- _YOUR GOAL_
Every record must come back exactly as given.

- - - - - - -

-- ==== Sys2Proof/Machine/Dispatch.lean ====
section
/-! DEFINITION. The dispatch: each command to its meaning, one arm a constructor. -/

namespace Sys2Proof.Machine

open Sys2Proof
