-- ==== Sys2Proof/Machine/Step.lean ====
section
/-! DEFINITION. The step: the command at the front of the queue, or, on an empty queue, one tick of the always-on clock
(log 1). -/

namespace Sys2Proof.Machine

open Sys2Proof

/-- One step. -/
def step (s : State) : Host.Outcome State Fault Refusal :=
  match s.pending with
  | [] => .next s.tick
  | c :: rest => exec c { s with pending := rest }

/-- The command a word spells, put at the front of the queue; no word spells one. -/
def State.withFetchWord (s : State) (nbits w : Nat) : State :=
  match decodeTableWord nbits w with
  | none => s
  | some c => { s with pending := c :: s.pending }

end Sys2Proof.Machine
end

- - - - - - -

- _TASK RESPONSE_
-- ==== Sys2Proof/Machine/Dispatch.lean ====
section
/-! DEFINITION. The dispatch: each command to its meaning, one arm a constructor. -/

namespace Sys2Proof.Machine

open Sys2Proof
-- ==== Sys2Proof/Machine/Step.lean ====
section
/-! DEFINITION. The step: the command at the front of the queue, or, on an empty queue, one tick of the always-on clock
(log 1). -/

namespace Sys2Proof.Machine

open Sys2Proof

/-- One step. -/
def step (s : State) : Host.Outcome State Fault Refusal :=
  match s.pending with
  | [] => .next s.tick
  | c :: rest => exec c { s with pending := rest }

/-- The command a word spells, put at the front of the queue; no word spells one. -/
def State.withFetchWord (s : State) (nbits w : Nat) : State :=
  match decodeTableWord nbits w with
  | none => s
  | some c => { s with pending := c :: s.pending }

end Sys2Proof.Machine
end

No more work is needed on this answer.